Cedwyn Scott (born 6 December 1998) is an English professional footballer who plays for National League side Notts County as a forward.

After beginning his career with the youth team of Huddersfield Town, he played in Scotland for Dundee, Berwick Rangers and Forfar Athletic, before returning to England where he played in non-League with Dunston UTS and Hebburn Town. He returned to professional football in January 2021 with Carlisle United.

Career
Born in Hexham, Scott moved from Huddersfield Town to Scottish club Dundee in January 2018.

He made his senior debut on 28 April 2018. Scott started the 2018–19 season on loan to Berwick Rangers, scoring four goals in eight games. In February 2019, it was announced that he had joined Forfar Athletic on loan until the end of the season.

At the end of the 2018–19 season, Scott was released by Dundee. During summer 2019, he had a trial at Darlington, playing in several pre-season games. He later signed for Dunston UTS. Scott signed for Hebburn Town on a free transfer in January 2020. In early November 2020, Scott was given a four-week trial at Newcastle United.
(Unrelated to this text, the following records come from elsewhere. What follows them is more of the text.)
/-- R131: the words that raise DecodeFault, under each mode. -/
def Obligations.IllegalWordsRaiseDecodeFault : Prop :=
  ∀ s : State, s.canFetch = true →
    (s.params.decodeMode = .mux →
      (step s = .fault (.decodeFault s.fetchWord) ↔ illegalUnderMux (decodeFields s.fetchWord))) ∧
    (s.params.decodeMode = .strict →
      (step s = .fault (.decodeFault s.fetchWord) ↔
        illegalUnderMux (decodeFields s.fetchWord) ∨
        illegalUnderStrictAlso s.fetchWord (decodeFields s.fetchWord)))

/-- STRICT reads a word as MUX does or not at all, and the words it turns away are the aliases of R132. -/
def Obligations.StrictDecodingRestrictsMux : Prop :=
  ∀ iw : Word,
    (∀ i, decodeWord .strict iw = some i → decodeWord .mux iw = some i) ∧
    ((decodeWord .mux iw ≠ none ∧ decodeWord .strict iw = none) ↔ aliasWord iw (decodeFields iw))

/-- Decoding the bytes of a well-formed instruction gives it back in either mode, whatever follows. That a shift has
its unread field `y` to give back is the model's choice (log entry 9). -/
def Obligations.DecodeAfterEncode : Prop :=
  ∀ (mode : DecodeMode) (i : Instr) (rest : List Byte), i.wellFormed = true →
    decode mode (encodeBytes i ++ rest) = .ok (i, rest)

/-- What decodes is well formed, and under STRICT the encoder gives the very word back. For the words 8xy6 and 8xyE
with `y` other than 0 the second clause is the model's choice, not the spec's: the shifts keep the field `y` they do
not read (log entry 9), where the assembler of R140 writes 0 (`asmWord`). -/
def Obligations.EncodeAfterStrictDecode : Prop :=
  ∀ (iw : Word) (i : Instr),
    (∀ mode, decodeWord mode iw = some i → i.wellFormed = true) ∧
    (decodeWord .strict iw = some i → encode i = iw)

/-- Words written out from the encodings of R130, one or more of every family. -/
def Obligations.WrittenOutWordsDecode : Prop :=
  decodeWord .mux 0x00E0 = some .clearScreen ∧ decodeWord .mux 0xD125 = some (.draw 1 2 5) ∧
  decodeWord .mux 0x1ABC = some (.jump 0xABC) ∧ decodeWord .mux 0x2FFF = some (.call 0xFFF) ∧
  decodeWord .mux 0x6AFF = some (.loadImm 10 0xFF) ∧ decodeWord .mux 0x8124 = some (.addReg 1 2) ∧
  decodeWord .mux 0xA123 = some (.loadIndex 0x123) ∧ decodeWord .mux 0xF155 = some (.storeRegisters 1) ∧
  decodeWord .mux 0xE19E = some (.skipKey 1) ∧ decodeWord .mux 0xF10A = some (.waitKey 1)

/-! ## The tick -/

/-- A tick runs the decoded instruction: pre-advance, meaning, timer decay. -/
def Obligations.StepRunsTheDecodedInstruction : Prop :=
  ∀ (s : State) (i : Instr) (rest : List Byte), s.canFetch = true →
    decode s.params.decodeMode s.fetchBytes = .ok (i, rest) →
    step s = finishTick (exec i (s.setPc (s.pc + 2)))

/-- Two bytes of an encoded well-formed instruction at a fetchable PC run that instruction, in either mode. -/
def Obligations.EncodedBytesAtPcRun : Prop :=
  ∀ (s : State) (i : Instr), i.wellFormed = true → s.canFetch = true →
    s.fetchBytes = encodeBytes i → step s = finishTick (exec i s.preAdvance)

/-- The model's own placing of a word (log entry 8): the next step can fetch and fetches that word. -/
def Obligations.PlacedWordIsFetchedNext : Prop :=
  ∀ (s : State) (w : Nat), (s.withFetchWord 16 w).canFetch = true ∧
    (s.withFetchWord 16 w).fetchWord = BitVec.ofNat 16 w

/-- R223: the PC check under each PC_CHECK. -/
def Obligations.PcCheckAtFetch : Prop :=
  ∀ s : State,
    (s.params.pcCheck = .strict → (step s = .fault (.pcFault s.pc) ↔
      s.pc.toNat % 2 = 1 ∨ s.pc.toNat < 0x200 ∨ 0xFFE < s.pc.toNat)) ∧
    (s.params.pcCheck = .bounds → (step s = .fault (.pcFault s.pc) ↔ 0xFFE < s.pc.toNat))

/-- Every fault a tick can raise has the cause and the info its rule gives, and no tick is refused. -/
def Obligations.EveryFaultHasItsCause : Prop :=
  ∀ s : State, (∀ f, step s = .fault f → faultCause s f) ∧ (∀ r, step s ≠ .refused r)

/-- R414, R415, R416, R418: when each handler raises its one fault, on every operand its encoding holds (a height is
0 to 15, R15). -/
def Obligations.HandlersCheckBeforeTheyAct : Prop :=
  ∀ s : State,
    (∀ nnn, exec (.call nnn) s = .fault .stackOverflow ↔ s.sp = 16) ∧
    (exec .ret s = .fault .stackUnderflow ↔ s.sp = 0) ∧
    (∀ x y n, n ≤ 15 → (exec (.draw x y n) s = .fault (.addressOutOfRange s.index n) ↔
      0 < n ∧ 0xFFF < s.index.toNat + n - 1)) ∧
    (∀ x, exec (.storeBcd x) s = .fault (.addressOutOfRange s.index 3) ↔ 0xFFF < s.index.toNat + 2) ∧
    (∀ x, exec (.storeRegisters x) s = .fault (.addressOutOfRange s.index (x.val + 1)) ↔
      0xFFF < s.index.toNat + x.val) ∧
    (∀ x, exec (.loadRegisters x) s = .fault (.addressOutOfRange s.index (x.val + 1)) ↔
      0xFFF < s.index.toNat + x.val) ∧
    (∀ x, exec (.skipKey x) s = .fault (.keyIndexFault (s.reg x)) ↔ 0xF < (s.reg x).toNat) ∧
    (∀ x, exec (.skipNotKey x) s = .fault (.keyIndexFault (s.reg x)) ↔ 0xF < (s.reg x).toNat)

/-- R411: a faulting tick hands out the state of before the tick with its fault; every tick has a status, whose
code is 0 exactly for Ok and never Construct's code 7. That the environment stays too is the model's choice (log
entry 6). -/
def Obligations.FaultingTickChangesNothing : Prop :=
  ∀ s : State,
    (∀ f, step s = .fault f → tick s = some (s, .fault f)) ∧
    (∀ t, step s = .next t → tick s = some (t, .ok)) ∧
    (∃ u st, tick s = some (u, st) ∧ statusCode st ≤ 6 ∧ (statusCode st = 0 ↔ st = .ok))
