section
/-! SUPPORT. The display (40_display.md): where the bits of a sprite land (R202, R204), what a draw that goes on
leaves in every pixel and in VF (R202, R203), and the three statements about clear-screen and draw. -/

namespace Sys2Proof.Machine

/-! ## clear-screen -/

/-- Settles O28: clear-screen puts `FrameBuffer.clear` in place of the screen and touches no other field (R201). -/
theorem clearScreenClearsEveryPixel : Obligations.ClearScreenClearsEveryPixel :=
  fun s => ⟨s.setFb FrameBuffer.clear, rfl, FrameBuffer.pixel_clear,
    fun _ _ => rfl, fun _ => rfl, rfl, rfl, ⟨rfl, fun _ => rfl⟩, ⟨rfl, rfl⟩, rfl, rfl, rfl⟩

/-! ## Where the bits of a sprite land -/

/-- The pixel on which row `r` and column `c` of a sprite land that is drawn from column `x0` and row `y0` (R202,
R204). -/
def landing (x0 y0 r c : Nat) : Fin 32 × Fin 64 := (Fin.ofNat 32 (y0 + r), Fin.ofNat 64 (x0 + c))

/-- A row and a column no larger than the screen land on a pixel exactly when they are its distance from the origin
around the torus. -/
theorem landing_eq_iff {x0 y0 r c : Nat} {pr : Fin 32} {pc : Fin 64} (hx : x0 < 64) (hy : y0 < 32) (hr : r < 32)
    (hc : c < 64) :
    landing x0 y0 r c = (pr, pc) ↔ r = (pr.val + 32 - y0) % 32 ∧ c = (pc.val + 64 - x0) % 64 := by
  have hpr := pr.isLt
  have hpc := pc.isLt
  simp only [landing, Prod.mk.injEq, Fin.ext_iff, Fin.ofNat]
  omega

/-- No two places of a sprite land on the same pixel. -/
theorem landing_inj {x0 y0 r c r' c' : Nat} (hx : x0 < 64) (hy : y0 < 32) (hr : r < 32) (hc : c < 64)
    (hr' : r' < 32) (hc' : c' < 64) (h : landing x0 y0 r c = landing x0 y0 r' c') : r = r' ∧ c = c' := by
  obtain ⟨hrow, hcol⟩ := (landing_eq_iff hx hy hr hc).1 h
  obtain ⟨hrow', hcol'⟩ := (landing_eq_iff hx hy hr' hc').1 rfl
  exact ⟨hrow.trans hrow'.symm, hcol.trans hcol'.symm⟩

/-- A sprite bit lands on a pixel when some set bit of the sprite's rows lands there. -/
theorem spriteBitAt_iff {s : State} {n x0 y0 : Nat} {pr : Fin 32} {pc : Fin 64} (hn : n ≤ 32) (hx : x0 < 64)
    (hy : y0 < 32) :
    spriteBitAt s n x0 y0 pr pc = true ↔
      ∃ r < n, ∃ c < 8, (s.byteAt (s.index.toNat + r)).getLsbD (7 - c) = true ∧ landing x0 y0 r c = (pr, pc) := by
  simp only [spriteBitAt, Bool.and_eq_true, decide_eq_true_eq]
  constructor
  · rintro ⟨⟨hr, hc⟩, hbit⟩
    exact ⟨_, hr, _, hc, hbit, (landing_eq_iff hx hy (hr.trans_le hn) (by omega)).2 ⟨rfl, rfl⟩⟩
  · rintro ⟨r, hr, c, hc, hbit, hland⟩
    obtain ⟨rfl, rfl⟩ := (landing_eq_iff hx hy (hr.trans_le hn) (by omega)).1 hland
    exact ⟨⟨hr, hc⟩, hbit⟩

/-- Some sprite bit lands on the screen exactly when some row of the sprite is not 0. -/
theorem exists_spriteBitAt_iff {s : State} {n x0 y0 : Nat} (hn : n ≤ 32) (hx : x0 < 64) (hy : y0 < 32) :
    (∃ pr pc, spriteBitAt s n x0 y0 pr pc = true) ↔ ∃ k, k < n ∧ s.byteAt (s.index.toNat + k) ≠ 0 := by
  simp only [spriteBitAt_iff hn hx hy]
  constructor
  · rintro ⟨pr, pc, r, hr, c, hc, hbit, hland⟩
    refine ⟨r, hr, fun hzero => ?_⟩
    simp [hzero] at hbit
  · rintro ⟨k, hk, hne⟩
    obtain ⟨i, hi, hbit⟩ : ∃ i, i < 8 ∧ (s.byteAt (s.index.toNat + k)).getLsbD i = true := by
      by_contra hall
      push Not at hall
      exact hne (BitVec.eq_of_getLsbD_eq fun i hi => by simpa using hall i hi)
    have hflip : 7 - (7 - i) = i := by omega
    exact ⟨_, _, k, hk, 7 - i, by omega, by rwa [hflip], rfl⟩

/-! ## The landing places as a list -/

/-- The sprite's rows with their numbers. -/
theorem zipIdx_readBytes (m : Memory) (a n : Nat) :
    (m.readBytes a n).zipIdx = (List.range n).map fun r => (m.read (a + r), r) := by
  apply List.ext_getElem <;> simp [Memory.readBytes]

/-- The columns of a sprite row whose bit is 1, bit 7 leftmost (R202). -/
def setColumns (row : Byte) : List Nat := (List.range 8).filter fun c => row.getLsbD (7 - c)

theorem mem_setColumns {row : Byte} {c : Nat} : c ∈ setColumns row ↔ c < 8 ∧ row.getLsbD (7 - c) = true := by
  simp [setColumns]

/-- The landing places of the sprite in memory, row by row. -/
theorem spritePixels_readBytes (m : Memory) (a n x0 y0 : Nat) :
    spritePixels (m.readBytes a n) x0 y0 =
      (List.range n).flatMap fun r => (setColumns (m.read (a + r))).map (landing x0 y0 r) := by
  rw [spritePixels, zipIdx_readBytes, List.flatMap_map]
  rfl

/-- The landing places are the pixels on which a sprite bit lands. -/
theorem mem_spritePixels_iff {s : State} {n x0 y0 : Nat} {pr : Fin 32} {pc : Fin 64} (hn : n ≤ 32) (hx : x0 < 64)
    (hy : y0 < 32) :
    (pr, pc) ∈ spritePixels (s.mem.readBytes (s.effAddr 0) n) x0 y0 ↔ spriteBitAt s n x0 y0 pr pc = true := by
  rw [spritePixels_readBytes, spriteBitAt_iff hn hx hy]
  simp only [List.mem_flatMap, List.mem_range, List.mem_map, mem_setColumns, and_assoc]
  rfl

/-- The landing places of a sprite that fits the screen are all different: two rows share none, and neither do two
columns of a row (R204). -/
theorem nodup_spritePixels (m : Memory) (a : Nat) {n x0 y0 : Nat} (hn : n ≤ 32) (hx : x0 < 64) (hy : y0 < 32) :
    (spritePixels (m.readBytes a n) x0 y0).Nodup := by
  have hcol {row : Byte} {c : Nat} (hc : c ∈ setColumns row) : c < 64 := by
    have := (mem_setColumns.1 hc).1
    omega
  rw [spritePixels_readBytes, List.nodup_flatMap]
  constructor
  · intro r hr
    have hr32 : r < 32 := (List.mem_range.1 hr).trans_le hn
    exact (List.nodup_range.filter _).map_on fun c hc c' hc' h =>
      (landing_inj hx hy hr32 (hcol hc) hr32 (hcol hc') h).2
  · refine List.nodup_range.imp_of_mem fun {r r'} hr hr' hne => List.disjoint_left.2 ?_
    intro p hp hp'
    obtain ⟨c, hc, rfl⟩ := List.mem_map.1 hp
    obtain ⟨c', hc', hland⟩ := List.mem_map.1 hp'
    have hr32 : r < 32 := (List.mem_range.1 hr).trans_le hn
    have hr32' : r' < 32 := (List.mem_range.1 hr').trans_le hn
    exact hne (landing_inj hx hy hr32' (hcol hc') hr32 (hcol hc) hland).1.symm

/-! ## The state after a draw -/

theorem spriteCol_lt (b : Byte) : spriteCol b < 64 := Nat.mod_lt _ (by decide)

theorem spriteRow_lt (b : Byte) : spriteRow b < 32 := Nat.mod_lt _ (by decide)

/-- The sprite bit that a draw of `n` rows at the coordinates in V[x] and V[y] lands on a pixel (R202). -/
def State.drawBit (s : State) (x y : Reg) (n : Nat) (pr : Fin 32) (pc : Fin 64) : Bool :=
  spriteBitAt s n (spriteCol (s.reg x)) (spriteRow (s.reg y)) pr pc

/-- The frame buffer and the collision after the pixel loop of a draw (R202, R203). -/
def State.drawResult (s : State) (x y : Reg) (n : Nat) : FrameBuffer × Bool :=
  drawSprite s.fb (s.mem.readBytes (s.effAddr 0) n) (spriteCol (s.reg x)) (spriteRow (s.reg y))

/-- `s` after a draw whose range fits (R202). -/
def State.drawn (s : State) (x y : Reg) (n : Nat) : State :=
  (s.setFb (s.drawResult x y n).1).setReg VF (flagByte (s.drawResult x y n).2)

/-- A draw that goes on: the range fits, and the sprite is drawn. -/
theorem exec_draw_next {s t : State} {x y : Reg} {n : Nat} :
    exec (.draw x y n) s = .next t ↔ rangeFits s.index n = true ∧ t = s.drawn x y n := by
  rw [show exec (.draw x y n) s = withIndexRange s n (.next (s.drawn x y n)) from rfl, withIndexRange_next,
    Host.Outcome.next.injEq, eq_comm (b := t)]

/-- A draw changes pixels and VF alone (R202). -/
theorem State.onlyScreenAndRegs_drawn (s : State) (x y : Reg) (n : Nat) :
    OnlyScreenAndRegs s (s.drawn x y n) (fun r => r = VF) :=
  ⟨fun r hr => (State.reg_setReg _ VF r _).trans (if_neg hr), fun _ => rfl, rfl, rfl, ⟨rfl, fun _ => rfl⟩,
    ⟨rfl, rfl⟩, rfl, rfl, rfl⟩

/-- A second draw lands the same sprite bits, where no coordinate is in VF. -/
theorem State.drawBit_drawn (s : State) {x y : Reg} (n : Nat) (hx : x ≠ VF) (hy : y ≠ VF) :
    (s.drawn x y n).drawBit x y n = s.drawBit x y n := by
  obtain ⟨hregs, -⟩ := s.onlyScreenAndRegs_drawn x y n
  unfold State.drawBit
  rw [hregs x hx, hregs y hy]
  rfl

section Drawn

variable (s : State) (x y : Reg) {n : Nat} (hn : n ≤ 32)

include hn

/-- Every pixel is XORed with the sprite bit that lands on it (R203). -/
theorem State.pixel_drawn (pr : Fin 32) (pc : Fin 64) :
    (s.drawn x y n).fb.pixel pr pc = (s.fb.pixel pr pc ^^ s.drawBit x y n pr pc) := by
  have hcol := spriteCol_lt (s.reg x)
  have hrow := spriteRow_lt (s.reg y)
  have hfold := pixel_foldl_drawPixel (nodup_spritePixels s.mem (s.effAddr 0) hn hcol hrow) (s.fb, false) pr pc
  simp only [mem_spritePixels_iff hn hcol hrow, Bool.decide_eq_true] at hfold
  exact hfold

/-- The draw collides exactly when a set bit of the sprite lands on a set pixel (R203). -/
theorem State.collision_drawResult : (s.drawResult x y n).2 = true ↔
    ∃ pr pc, s.drawBit x y n pr pc = true ∧ s.fb.pixel pr pc = true := by
  have hcol := spriteCol_lt (s.reg x)
  have hrow := spriteRow_lt (s.reg y)
  have hfold := collision_foldl_drawPixel (nodup_spritePixels s.mem (s.effAddr 0) hn hcol hrow) (s.fb, false)
  simp only [Bool.false_eq_true, false_or, Prod.exists, mem_spritePixels_iff hn hcol hrow] at hfold
  exact hfold

/-- VF after a draw is 1 where a set bit of the sprite landed on a set pixel, and 0 otherwise (R203). -/
theorem State.reg_VF_drawn : (s.drawn x y n).reg VF =
    if ∃ pr pc, s.drawBit x y n pr pc = true ∧ s.fb.pixel pr pc = true then 1 else 0 := by
  rw [State.drawn, State.reg_setReg, if_pos rfl, flagByte]
  simp only [s.collision_drawResult x y hn]

end Drawn

/-! ## The statements about draw -/

/-- The obligations' way to say that a range leaves memory (R76). -/
theorem rangeFits_iff_not_beyond {base : Word} {n : Nat} :
    rangeFits base n = true ↔ ¬ (0 < n ∧ 0xFFF < base.toNat + n - 1) := by
  rw [rangeFits_iff]
  omega

/-- Settles O29: outside memory the range check answers; inside, `State.pixel_drawn` and `State.reg_VF_drawn` say
what the drawn state holds, and `State.onlyScreenAndRegs_drawn` what it keeps. -/
theorem drawXorsTheSpriteAndReportsCollision : Obligations.DrawXorsTheSpriteAndReportsCollision := by
  intro x y n s hn
  have hn32 : n ≤ 32 := hn.trans (by decide)
  constructor
  · intro hbeyond
    have hfits : rangeFits s.index n = false :=
      Bool.eq_false_iff.2 fun h => rangeFits_iff_not_beyond.1 h hbeyond
    exact withIndexRange_fault.2 (.inl ⟨hfits, rfl⟩)
  · intro hinside
    exact ⟨s.drawn x y n, exec_draw_next.2 ⟨rangeFits_iff_not_beyond.2 hinside, rfl⟩, s.pixel_drawn x y hn32,
      fun hit => (s.reg_VF_drawn x y hn32).trans (if_pos hit),
      fun hmiss => (s.reg_VF_drawn x y hn32).trans (if_neg hmiss), s.onlyScreenAndRegs_drawn x y n⟩

/-- Settles O30: both draws land the same bits (`State.drawBit_drawn`), so the second XOR undoes the first; on a clear
screen the first leaves exactly the sprite's bits set, and the second hits them. -/
theorem drawingTwiceErases : Obligations.DrawingTwiceErases := by
  intro x y n s t u hx hy hn ht hu
  have hn32 : n ≤ 32 := hn.trans (by decide)
  obtain ⟨-, rfl⟩ := exec_draw_next.1 ht
  obtain ⟨-, rfl⟩ := exec_draw_next.1 hu
  have hbit := s.drawBit_drawn n hx hy
  constructor
  · intro r c
    rw [State.pixel_drawn _ x y hn32, hbit, State.pixel_drawn _ x y hn32, Bool.xor_assoc, Bool.xor_self,
      Bool.xor_false]
  · intro hclear
    constructor
    · rw [State.reg_VF_drawn _ x y hn32]
      simp [hclear]
    · have hdrawn (r : Fin 32) (c : Fin 64) : (s.drawn x y n).fb.pixel r c = s.drawBit x y n r c := by
        rw [State.pixel_drawn _ x y hn32, hclear, Bool.false_xor]
      have hsprite : (∃ r c, s.drawBit x y n r c = true) ↔ ∃ k, k < n ∧ s.byteAt (s.index.toNat + k) ≠ 0 :=
        exists_spriteBitAt_iff hn32 (spriteCol_lt _) (spriteRow_lt _)
      rw [State.reg_VF_drawn _ x y hn32, ← hsprite]
      simp [hbit, hdrawn]

end Sys2Proof.Machine
end

section
/-! SUPPORT. Control flow (41_control_flow.md): the PC check and the fetch (R222, R223), the transfers of control and
the skips (R224 to R233), PC after a tick (R224), and the statements about them. -/

namespace Sys2Proof.Machine

/-! ## The decoded instruction runs (R220 to R222) -/

theorem step_of_fetchInstr {s : State} {i : Instr} (hc : s.canFetch = true) (hi : s.fetchInstr = some i) :
    step s = finishTick (exec i s.preAdvance) := by
  rw [step, if_pos hc, hi]

theorem State.fetchInstr_of_decode {s : State} {i : Instr} {rest : List Byte}
    (h : decode s.params.decodeMode s.fetchBytes = .ok (i, rest)) : s.fetchInstr = some i := by
  rw [State.fetchInstr, h]

/-- Settles O10: the decoded instruction is the fetched one, and the pre-advance is PC moved on by 2. -/
theorem stepRunsTheDecodedInstruction : Obligations.StepRunsTheDecodedInstruction :=
  fun _ _ _ hc h => step_of_fetchInstr hc (State.fetchInstr_of_decode h)

/-- Settles O11: the encoding decodes to its instruction in either mode (`decodeAfterEncode`). -/
theorem encodedBytesAtPcRun : Obligations.EncodedBytesAtPcRun := by
  intro s i hwf hc hbytes
  have hdecode : decode s.params.decodeMode s.fetchBytes = .ok (i, []) := by
    have h := decodeAfterEncode s.params.decodeMode i [] hwf
    rwa [List.append_nil, ← hbytes] at h
  exact step_of_fetchInstr hc (State.fetchInstr_of_decode hdecode)

/-! ## A word placed for the next fetch (log entry 8) -/

theorem pcFetchable_placeAddr (s : State) : pcFetchable s.params.pcCheck s.placeAddr = true := by
  unfold State.placeAddr
  split
  · next hc => exact hc
  · exact pcFetchable_of_strict (by decide) _

theorem State.fetchWord_placeWord (s : State) (iw : Word) : (s.placeWord iw).fetchWord = iw := by
  rw [State.fetchWord, State.placeWord, State.setPc_pc, State.byteAt_setPc, State.byteAt_setPc, State.byteAt_setMem,
    State.byteAt_setMem, Memory.read_writeBytes, Memory.read_writeBytes]
  simpa [bytesOfWord] using wordOfBytes_bytesOfWord iw

/-- Settles O12: the address of the placed word passes the check, and its two bytes are read back. -/
theorem placedWordIsFetchedNext : Obligations.PlacedWordIsFetchedNext := by
  intro s w
  refine ⟨pcFetchable_placeAddr s, (s.fetchWord_placeWord _).trans ?_⟩
  exact BitVec.eq_of_toNat_eq (by simp [tableWord])

/-! ## The PC check (R223, R417) -/

/-- No meaning raises a PcFault: no instruction checks its target (R224, R234). -/
theorem exec_ne_pcFault (i : Instr) (s : State) (p : Word) : exec i s ≠ .fault (.pcFault p) := by
  intro h
  rcases exec_fault h with ⟨_, _, _, hf⟩ | ⟨_, _, hf⟩ | ⟨_, hf⟩ | ⟨_, _, _, hf⟩ <;> cases hf

theorem step_pcFault_iff {s : State} : step s = .fault (.pcFault s.pc) ↔ s.canFetch = false := by
  simp [step_fault, exec_ne_pcFault]

theorem pcFetchable_strict_eq_false_iff {pc : Word} :
    pcFetchable .strict pc = false ↔ pc.toNat % 2 = 1 ∨ pc.toNat < 0x200 ∨ 0xFFE < pc.toNat := by
  simp [pcFetchable, imp_iff_not_or]

theorem pcFetchable_bounds_eq_false_iff {pc : Word} : pcFetchable .bounds pc = false ↔ 0xFFE < pc.toNat := by
  simp [pcFetchable]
During the trial, Scott will train with Newcastle's under-23 side but remain available to play for Hebburn. The trial was unsuccessful, and in December 2020 he went on trial with League Two club Carlisle United. He signed a short-term contract with Carlisle United in January 2021, until the end of the 2020–21 season.

He signed for Gateshead in May 2021, scoring twice on his debut against Kettering Town in the opening game of the season. Scott was awarded the National League North Player of the Month award for March 2022 after scoring four goals in five matches across the month to take his tally to 22 goals for the season.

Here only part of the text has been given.